-- ==== Sys2Proof/Laws/State.lean ====
section
/-!
SUPPORT. What each update of the state leaves alone, field by field, and what it writes.
-/
namespace Sys2Proof.Machine

section
variable (s : State)

/-! ### setDie -/

@[simp] theorem setDie_c (d : Nat) (v : Die) : (setDie s d v).c = s.c := rfl
@[simp] theorem setDie_m (d : Nat) (v : Die) : (setDie s d v).m = s.m := rfl
@[simp] theorem setDie_x (d : Nat) (v : Die) : (setDie s d v).x = s.x := rfl
@[simp] theorem setDie_e (d : Nat) (v : Die) : (setDie s d v).e = s.e := rfl
@[simp] theorem setDie_pl (d : Nat) (v : Die) : (setDie s d v).pl = s.pl := rfl
@[simp] theorem setDie_r (d : Nat) (v : Die) : (setDie s d v).r = s.r := rfl
@[simp] theorem setDie_d (d : Nat) (v : Die) : (setDie s d v).d = s.d := rfl
@[simp] theorem setDie_h_out (d : Nat) (v : Die) : (setDie s d v).h.out = s.h.out := rfl
@[simp] theorem setDie_h_dies (d : Nat) (v : Die) : (setDie s d v).h.dies = s.h.dies.ins d v := rfl
@[simp] theorem setDie_h_clusters (d : Nat) (v : Die) : (setDie s d v).h.clusters = s.h.clusters := rfl
@[simp] theorem setDie_h_ctxs (d : Nat) (v : Die) : (setDie s d v).h.ctxs = s.h.ctxs := rfl
@[simp] theorem setDie_h_exports (d : Nat) (v : Die) : (setDie s d v).h.exports = s.h.exports := rfl
@[simp] theorem setDie_h_imports (d : Nat) (v : Die) : (setDie s d v).h.imports = s.h.imports := rfl
@[simp] theorem setDie_h_modules (d : Nat) (v : Die) : (setDie s d v).h.modules = s.h.modules := rfl
@[simp] theorem setDie_h_handles (d : Nat) (v : Die) : (setDie s d v).h.handles = s.h.handles := rfl
@[simp] theorem setDie_h_launches (d : Nat) (v : Die) : (setDie s d v).h.launches = s.h.launches := rfl
@[simp] theorem setDie_h_queues (d : Nat) (v : Die) : (setDie s d v).h.queues = s.h.queues := rfl
@[simp] theorem setDie_h_events (d : Nat) (v : Die) : (setDie s d v).h.events = s.h.events := rfl
@[simp] theorem setDie_h_captures (d : Nat) (v : Die) : (setDie s d v).h.captures = s.h.captures := rfl
@[simp] theorem setDie_h_waiting (d : Nat) (v : Die) : (setDie s d v).h.waiting = s.h.waiting := rfl
@[simp] theorem setDie_h_deferred (d : Nat) (v : Die) : (setDie s d v).h.deferred = s.h.deferred := rfl
@[simp] theorem setDie_h_remote (d : Nat) (v : Die) : (setDie s d v).h.remote = s.h.remote := rfl

/-! ### setCluster -/

@[simp] theorem setCluster_c (c : Nat) (v : Cluster) : (setCluster s c v).c = s.c := rfl
@[simp] theorem setCluster_m (c : Nat) (v : Cluster) : (setCluster s c v).m = s.m := rfl
@[simp] theorem setCluster_x (c : Nat) (v : Cluster) : (setCluster s c v).x = s.x := rfl
@[simp] theorem setCluster_e (c : Nat) (v : Cluster) : (setCluster s c v).e = s.e := rfl
@[simp] theorem setCluster_pl (c : Nat) (v : Cluster) : (setCluster s c v).pl = s.pl := rfl
@[simp] theorem setCluster_r (c : Nat) (v : Cluster) : (setCluster s c v).r = s.r := rfl
@[simp] theorem setCluster_d (c : Nat) (v : Cluster) : (setCluster s c v).d = s.d := rfl
@[simp] theorem setCluster_h_out (c : Nat) (v : Cluster) : (setCluster s c v).h.out = s.h.out := rfl
@[simp] theorem setCluster_h_dies (c : Nat) (v : Cluster) : (setCluster s c v).h.dies = s.h.dies := rfl
@[simp] theorem setCluster_h_clusters (c : Nat) (v : Cluster) : (setCluster s c v).h.clusters = s.h.clusters.ins c v := rfl
@[simp] theorem setCluster_h_ctxs (c : Nat) (v : Cluster) : (setCluster s c v).h.ctxs = s.h.ctxs := rfl
@[simp] theorem setCluster_h_exports (c : Nat) (v : Cluster) : (setCluster s c v).h.exports = s.h.exports := rfl
@[simp] theorem setCluster_h_imports (c : Nat) (v : Cluster) : (setCluster s c v).h.imports = s.h.imports := rfl
@[simp] theorem setCluster_h_modules (c : Nat) (v : Cluster) : (setCluster s c v).h.modules = s.h.modules := rfl
@[simp] theorem setCluster_h_handles (c : Nat) (v : Cluster) : (setCluster s c v).h.handles = s.h.handles := rfl
@[simp] theorem setCluster_h_launches (c : Nat) (v : Cluster) : (setCluster s c v).h.launches = s.h.launches := rfl
@[simp] theorem setCluster_h_queues (c : Nat) (v : Cluster) : (setCluster s c v).h.queues = s.h.queues := rfl
@[simp] theorem setCluster_h_events (c : Nat) (v : Cluster) : (setCluster s c v).h.events = s.h.events := rfl
@[simp] theorem setCluster_h_captures (c : Nat) (v : Cluster) : (setCluster s c v).h.captures = s.h.captures := rfl
@[simp] theorem setCluster_h_waiting (c : Nat) (v : Cluster) : (setCluster s c v).h.waiting = s.h.waiting := rfl
@[simp] theorem setCluster_h_deferred (c : Nat) (v : Cluster) : (setCluster s c v).h.deferred = s.h.deferred := rfl
@[simp] theorem setCluster_h_remote (c : Nat) (v : Cluster) : (setCluster s c v).h.remote = s.h.remote := rfl
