/-- A state with the same registers gives the same operands. -/
theorem src_congr {s u : State} {c : Ctx} (f : Form) (k : Nat) (t : Ty) (signed : Bool) (l : Nat) (issue : u.c.issue = s.c.issue)
    (warps : u.x.warps = s.x.warps) (vals : u.x.vals = s.x.vals) (vregs : u.x.vregs = s.x.vregs)
    (sregs : ∀ r, getSreg u c.pid r = getSreg s c.pid r) : src u c f k t signed l = src s c f k t signed l := by
  cases f with
  | p w => simp only [src, operandVal, getVal, vals]
  | n w =>
    have vector : ∀ r, readVreg u c.warp r l = readVreg s c.warp r l := fun r => by
      simp only [readVreg, latchOf, issue, getVreg, vregs]
    have scalar : ∀ r, readSreg u c.pid r = readSreg s c.pid r := fun r => by
      simp only [readSreg, latchOf, issue, sregs]
    simp only [src, nativeVal, vector, scalar, specialOperand, tidOf, warpAt, warps]

end Sys2Proof.Machine
end

section
/-!
SUPPORT. O37: `bar.join`, `bar.leave` and `bar.arrive` of lanes that name one word (R346).
-/
namespace Sys2Proof.Machine

/-- The state in which the one word of a barrier instruction holds `v` and each lane's slots are changed by `g`. -/
def barChanged (s : State) (c : Ctx) (f : Form) (core pa v : Nat) (g : BarLane → List BarSlot → List BarSlot) : State :=
  slotsSet (scrStore s core pa 8 v) c.pid (barLanes s c f) g

section
variable {s : State} {c : Ctx} {f : Form} {core pa : Nat}

theorem length_barLanes : (barLanes s c f).length = (pathMask s c.pid).lanes.length := by
  rw [barLanes_eq, List.length_map]

theorem scrRead_congr {t u : State} (h : u.e.scr = t.e.scr) (core pa n : Nat) : scrRead u core pa n = scrRead t core pa n := by
  simp only [scrRead, scrBytes, h]

/-- The change is one of engines and threads. -/
theorem barChanged_shape (s : State) (c : Ctx) (f : Form) (core pa v : Nat) (g : BarLane → List BarSlot → List BarSlot) :
    ∃ e th, barChanged s c f core pa v g = { s with e := e, x := { s.x with threads := th } } := by
  obtain ⟨th, eq⟩ := slotsSet_eq (scrStore s core pa 8 v) c.pid (barLanes s c f) g
  exact ⟨_, th, eq⟩

theorem barChanged_ready (issues : Issues s f c) (canon : Canonical s) (v : Nat) (g : BarLane → List BarSlot → List BarSlot) :
    Prepared s (barChanged s c f core pa v g) c := by
  obtain ⟨e, th, shape⟩ := barChanged_shape s c f core pa v g
  rw [shape]
  exact (Prepared.of_issues issues canon).withThreads e th

/-- What a change of one barrier word and the lanes' slots leads to. -/
theorem barChanged_spec (canon : Canonical s) {v : Nat} (lt : v < 2 ^ 64) (g : BarLane → List BarSlot → List BarSlot) :
    let t := barChanged s c f core pa v g
    t.m = s.m ∧ scrRead t core pa 8 = v ∧
      (∀ q, (q < core * 2 ^ 18 + pa ∨ core * 2 ^ 18 + pa + 8 ≤ q) → t.e.scr.getD 0 q = s.e.scr.getD 0 q) ∧
      ∀ l ∈ (pathMask s c.pid).lanes, (threadAt t (threadKey c.pid l)).bars =
        g (barLaneOf s c f l) (threadAt s (threadKey c.pid l)).bars := by
  obtain ⟨-, word, bytes⟩ := scrStore_word s core pa v canon.2.2.2.2.1 lt
  obtain ⟨th, eq⟩ := slotsSet_eq (scrStore s core pa 8 v) c.pid (barLanes s c f) g
  refine ⟨?_, ?_, fun q outside => ?_, fun l hl => ?_⟩
  · rw [barChanged, eq]
    rfl
  · refine (scrRead_congr ?_ core pa 8).trans word
    rw [barChanged, eq]
  · rw [← bytes q outside, barChanged, eq]
  · have distinct : ((barLanes s c f).map (·.lane)).Nodup := by
      rw [lanes_barLanes]
      exact lanes_nodup _
    exact bars_slotsSet distinct g (x := barLaneOf s c f l) (List.mem_map_of_mem hl) _

/-- An operation on one barrier word without results. -/
theorem finish_barChanged (issues : Issues s f c) (canon : Canonical s) {v : Nat} (lt : v < 2 ^ 64)
    (g : BarLane → List BarSlot → List BarSlot) :
    let u := finish (barChanged s c f core pa v g) c f
    (Past s u c f ∧ u.m = s.m ∧ RegistersKept s u c.pid .none [] ∧
      ∀ q, (q < core * 2 ^ 18 + pa ∨ core * 2 ^ 18 + pa + 8 ≤ q) → u.e.scr.getD 0 q = s.e.scr.getD 0 q) ∧
      scrRead u core pa 8 = v ∧ ∀ l ∈ (pathMask s c.pid).lanes, (threadAt u (threadKey c.pid l)).bars =
        g (barLaneOf s c f l) (threadAt s (threadKey c.pid l)).bars := by
  have ended := (barChanged_ready (core := core) (pa := pa) issues canon v g).finish f
  obtain ⟨memory, word, bytes, slots⟩ := barChanged_spec (c := c) (f := f) (core := core) (pa := pa) canon lt g
  refine ⟨⟨ended.past, ended.rest.mem.trans memory, ended.registers, fun q outside => ?_⟩, ?_, fun l hl => ?_⟩
  · rw [ended.rest.engines, bytes q outside]
  · exact (scrRead_congr (by rw [ended.rest.engines]) core pa 8).trans word
  · rw [← slots l hl, threadAt, ended.threads]
    rfl

end

section
variable {s : State} {c : Ctx} {f : Form} {core pa : Nat} (issues : Issues s f c) (ready : BarReady s c f (fun _ => core) (fun _ => pa))
  (some : (pathMask s c.pid).lanes ≠ [])
include issues ready some

omit issues in
theorem atBanks_barLanes (op : State → Nat → List BarLane → Nat) :
    atBanks s (barLanes s c f) op = scrStore s core pa 8 (op s (scrRead s core pa 8) (barLanes s c f)) := by
  refine atBanks_of_oneHome s (home := (core, pa)) (by simpa [barLanes_eq] using some) ?_ op
  simp only [barLanes_eq, List.mem_map, forall_exists_index, and_imp, forall_apply_eq_imp_iff₂]
  exact ready.homes

theorem execBarJoin_eq (new : ∀ l ∈ (pathMask s c.pid).lanes, barSlot s c f l = none ∧ (threadAt s (threadKey c.pid l)).bars.length < 8) :
    exec (.barJoin f) s = .next (finish (barChanged s c f core pa
      (barJoinOp (scrRead s core pa 8) (pathMask s c.pid).lanes.length) (fun x bs => bs ++ [{ word := x.word, arr := none }])) c f) := by
  rw [exec_barJoin, execBarJoin, atBarrier_performs ready issues _ fun l hl => ?_]
  · rw [atBanks_barLanes ready some, length_barLanes]
    rfl
  · obtain ⟨slot, room⟩ := new l hl
    simp [barLaneOf, slot, room]
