-- ==== Sys2Proof/Machine/State.lean ====
section
/-! DEFINITION. The state of the DEC64 core as plain data (10_state.md R30 to R48), the reasons a step can
stop, and the state after reset. -/

namespace Sys2Proof.Machine

open Sys2Proof

/-- The error codes of 60_exceptions.md R331 other than NONE. An error is a command's outcome, reported
in STATUS; it never stops the machine (R330). -/
inductive ErrorCode where
  /-- E_ILLEGAL, code 1: not a legal command (30_encoding.md R98). -/
  | illegal
  /-- E_OPERAND, code 2: an invalid decimal operand (41_word_codec.md R157). -/
  | operand
  /-- E_RANGE, code 3: an integer operand, immediate or result outside its domain. -/
  | range
  /-- E_DIVZERO, code 4: DIV with a zero divisor. -/
  | divZero
  /-- E_OVERFLOW, code 5: an exponent above EMAX_ARITH after maximal denormalisation. -/
  | overflow
  /-- E_PARSE, code 6: PARSE of a bad length or malformed input. -/
  | parse
  /-- E_UNIMPL, code 7: RND with a negative scale. -/
  | unimpl
  deriving DecidableEq, Repr

/-- The fields of STATUS (10_state.md R37). No other bits of the register exist: they read 0 and ignore
writes, so they are not held (log entry 9). -/
structure Status where
  /-- Bit 0: a command is in flight (R38). -/
  busy : Bool
  /-- Bit 1: the last completed command raised an error. -/
  err : Bool
  /-- Bit 2: sticky error, write-1-to-clear (R40). -/
  serr : Bool
  /-- Bits 7:4: the error code of the last completed command, 0 when ERR = 0. -/
  ecode : BitVec 4
  deriving DecidableEq, Repr

/-- The bytes of the string buffer as (index, byte) pairs in the canonical form of `Memory.wf`: indices
strictly rising and below 64, no byte 0x00, which is what an unlisted index reads as (log entry 17). -/
abbrev Memory := List Host.Cell

/-- What can happen at the window or to the block, in arrival order (10_state.md R30,
70_reset_and_hazards.md R366). The agenda of State is a list of these (log entry 3). -/
inductive Event where
  /-- A host read of `size` bytes at byte address `addr`: `MemRead(addr, size)` (00_scope.md R10). -/
  | read (addr size : Nat)
  /-- A host write of `size` bytes at byte address `addr`: `MemWrite(addr, size, v)`. -/
  | write (addr size : Nat) (v : Word)
  /-- The platform asserts and releases reset (70_reset_and_hazards.md R360). -/
  | reset
  /-- The unit's turn: it completes the command in flight, if there is one (R365). -/
  | unitTurn
  deriving DecidableEq, Repr

/-- What the host gets back from an access (20_memory.md R66, 60_exceptions.md R341; log entry 4). -/
inductive Response where
  /-- No host access since reset. -/
  | none
  /-- An accepted read returned this data. -/
  | readData (v : Word)
  /-- An accepted write. -/
  | writeAccepted
  /-- A bus error on a read, with the data returned (0 by R66). -/
  | readError (v : Word)
  /-- A bus error on a write. -/
  | writeError
  deriving DecidableEq, Repr

/-- The state of the block, and the model's own two fields `agenda` and `response`. -/
structure State where
  /-- D0 .. D7 (10_state.md R31). -/
  d : Vector Word 8
  /-- DATA (R33). -/
  data : Word
  /-- RESULT (R34). -/
  result : Word
  /-- AUX (R35). -/
  aux : Word
  /-- CMD (R36). -/
  cmd : Word
  /-- STATUS (R37). -/
  status : Status
  /-- STRLEN.LEN, the stored bits [6:0] of STRLEN (R41). -/
  strlen : BitVec 7
  /-- STR[0] .. STR[63] (R42). -/
  str : Memory
  /-- The latch `inflight` (R44): the accepted command word, or none. -/
  inflight : Option Word
  /-- The model's own: what happens next, oldest first (log entry 3). -/
  agenda : List Event
  /-- The model's own: the response to the latest host access (log entry 4). -/
  response : Response
  deriving DecidableEq, Repr

/-- Why a step stops the model. -/
inductive Fault where
  /-- Raised by the step when the agenda holds an access whose address lies outside the window. No such
  access reaches the block (20_memory.md R60, R62); safe, since the model stops (log entry 2). -/
  | outsideWindow (addr : Nat)
  deriving DecidableEq, Repr

/-- Why a step has no meaning. -/
inductive Refusal where
  /-- Raised by the dispatcher for an instruction that has no meaning yet; safe, since the model stops.
  Every instruction of the opcode table has its meaning, so no step answers it. -/
  | notModelled (mnemonic : String)
  deriving DecidableEq, Repr

/-- The block right after reset (10_state.md R48, 70_reset_and_hazards.md R360): every register 0, STR
all zero bytes, nothing in flight. The model's own fields are empty (log entry 14). -/
def State.reset : State :=
  { d := Vector.replicate 8 0
    data := 0
    result := 0
    aux := 0
    cmd := 0
    status := { busy := false, err := false, serr := false, ecode := 0 }
    strlen := 0
    str := []
    inflight := none
    agenda := []
    response := .none }

end Sys2Proof.Machine
end

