-- ==== Sys2Proof/Laws/State.lean ====
section
/-! SUPPORT. One lemma per field per update of State and Status, true by rfl, so that no proof unfolds a
record update; and reading a decimal register after each update. -/

namespace Sys2Proof.Machine

open Sys2Proof

variable (s : State) (st : Status)

/-! ### writeD -/

@[simp] theorem State.writeD_d (i : Fin 8) (v : Word) :
    (s.writeD i v).d = s.d.set i.val v i.isLt := rfl
@[simp] theorem State.writeD_data (i : Fin 8) (v : Word) : (s.writeD i v).data = s.data := rfl
@[simp] theorem State.writeD_result (i : Fin 8) (v : Word) : (s.writeD i v).result = s.result := rfl
@[simp] theorem State.writeD_aux (i : Fin 8) (v : Word) : (s.writeD i v).aux = s.aux := rfl
@[simp] theorem State.writeD_cmd (i : Fin 8) (v : Word) : (s.writeD i v).cmd = s.cmd := rfl
@[simp] theorem State.writeD_status (i : Fin 8) (v : Word) : (s.writeD i v).status = s.status := rfl
@[simp] theorem State.writeD_strlen (i : Fin 8) (v : Word) : (s.writeD i v).strlen = s.strlen := rfl
@[simp] theorem State.writeD_str (i : Fin 8) (v : Word) : (s.writeD i v).str = s.str := rfl
@[simp] theorem State.writeD_inflight (i : Fin 8) (v : Word) :
    (s.writeD i v).inflight = s.inflight := rfl
@[simp] theorem State.writeD_agenda (i : Fin 8) (v : Word) : (s.writeD i v).agenda = s.agenda := rfl
@[simp] theorem State.writeD_response (i : Fin 8) (v : Word) :
    (s.writeD i v).response = s.response := rfl

/-! ### writeResult -/

@[simp] theorem State.writeResult_d (v : Word) : (s.writeResult v).d = s.d := rfl
@[simp] theorem State.writeResult_data (v : Word) : (s.writeResult v).data = s.data := rfl
@[simp] theorem State.writeResult_result (v : Word) : (s.writeResult v).result = v := rfl
@[simp] theorem State.writeResult_aux (v : Word) : (s.writeResult v).aux = s.aux := rfl
@[simp] theorem State.writeResult_cmd (v : Word) : (s.writeResult v).cmd = s.cmd := rfl
@[simp] theorem State.writeResult_status (v : Word) : (s.writeResult v).status = s.status := rfl
@[simp] theorem State.writeResult_strlen (v : Word) : (s.writeResult v).strlen = s.strlen := rfl
@[simp] theorem State.writeResult_str (v : Word) : (s.writeResult v).str = s.str := rfl
@[simp] theorem State.writeResult_inflight (v : Word) :
    (s.writeResult v).inflight = s.inflight := rfl
@[simp] theorem State.writeResult_agenda (v : Word) : (s.writeResult v).agenda = s.agenda := rfl
@[simp] theorem State.writeResult_response (v : Word) :
    (s.writeResult v).response = s.response := rfl
@[simp] theorem State.writeResult_readD (v : Word) (x : Fin 8) :
    (s.writeResult v).readD x = s.readD x := rfl

/-! ### writeAux -/

@[simp] theorem State.writeAux_d (v : Word) : (s.writeAux v).d = s.d := rfl
@[simp] theorem State.writeAux_data (v : Word) : (s.writeAux v).data = s.data := rfl
@[simp] theorem State.writeAux_result (v : Word) : (s.writeAux v).result = s.result := rfl
@[simp] theorem State.writeAux_aux (v : Word) : (s.writeAux v).aux = v := rfl
@[simp] theorem State.writeAux_cmd (v : Word) : (s.writeAux v).cmd = s.cmd := rfl
@[simp] theorem State.writeAux_status (v : Word) : (s.writeAux v).status = s.status := rfl
@[simp] theorem State.writeAux_strlen (v : Word) : (s.writeAux v).strlen = s.strlen := rfl
@[simp] theorem State.writeAux_str (v : Word) : (s.writeAux v).str = s.str := rfl
@[simp] theorem State.writeAux_inflight (v : Word) : (s.writeAux v).inflight = s.inflight := rfl
@[simp] theorem State.writeAux_agenda (v : Word) : (s.writeAux v).agenda = s.agenda := rfl
@[simp] theorem State.writeAux_response (v : Word) : (s.writeAux v).response = s.response := rfl
@[simp] theorem State.writeAux_readD (v : Word) (x : Fin 8) :
    (s.writeAux v).readD x = s.readD x := rfl

/-! ### writeData -/

@[simp] theorem State.writeData_d (v : Word) : (s.writeData v).d = s.d := rfl
@[simp] theorem State.writeData_data (v : Word) : (s.writeData v).data = v := rfl
@[simp] theorem State.writeData_result (v : Word) : (s.writeData v).result = s.result := rfl
@[simp] theorem State.writeData_aux (v : Word) : (s.writeData v).aux = s.aux := rfl
@[simp] theorem State.writeData_cmd (v : Word) : (s.writeData v).cmd = s.cmd := rfl
@[simp] theorem State.writeData_status (v : Word) : (s.writeData v).status = s.status := rfl
@[simp] theorem State.writeData_strlen (v : Word) : (s.writeData v).strlen = s.strlen := rfl
@[simp] theorem State.writeData_str (v : Word) : (s.writeData v).str = s.str := rfl
@[simp] theorem State.writeData_inflight (v : Word) : (s.writeData v).inflight = s.inflight := rfl
@[simp] theorem State.writeData_agenda (v : Word) : (s.writeData v).agenda = s.agenda := rfl
@[simp] theorem State.writeData_response (v : Word) : (s.writeData v).response = s.response := rfl
@[simp] theorem State.writeData_readD (v : Word) (x : Fin 8) :
    (s.writeData v).readD x = s.readD x := rfl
____
### [Task item]
Here the job is to set down exactly the lines of the material above that fall between the one with "hl, threadAt, ended.threads]" and the one with "exec (.barJoin f)", inclusive, and nothing beyond them.

### [Solution to the exercise]
  · rw [← slots l hl, threadAt, ended.threads]
    rfl

end

section
variable {s : State} {c : Ctx} {f : Form} {core pa : Nat} (issues : Issues s f c) (ready : BarReady s c f (fun _ => core) (fun _ => pa))
  (some : (pathMask s c.pid).lanes ≠ [])
include issues ready some

omit issues in
theorem atBanks_barLanes (op : State → Nat → List BarLane → Nat) :
    atBanks s (barLanes s c f) op = scrStore s core pa 8 (op s (scrRead s core pa 8) (barLanes s c f)) := by
  refine atBanks_of_oneHome s (home := (core, pa)) (by simpa [barLanes_eq] using some) ?_ op
  simp only [barLanes_eq, List.mem_map, forall_exists_index, and_imp, forall_apply_eq_imp_iff₂]
  exact ready.homes

theorem execBarJoin_eq (new : ∀ l ∈ (pathMask s c.pid).lanes, barSlot s c f l = none ∧ (threadAt s (threadKey c.pid l)).bars.length < 8) :
    exec (.barJoin f) s = .next (finish (barChanged s c f core pa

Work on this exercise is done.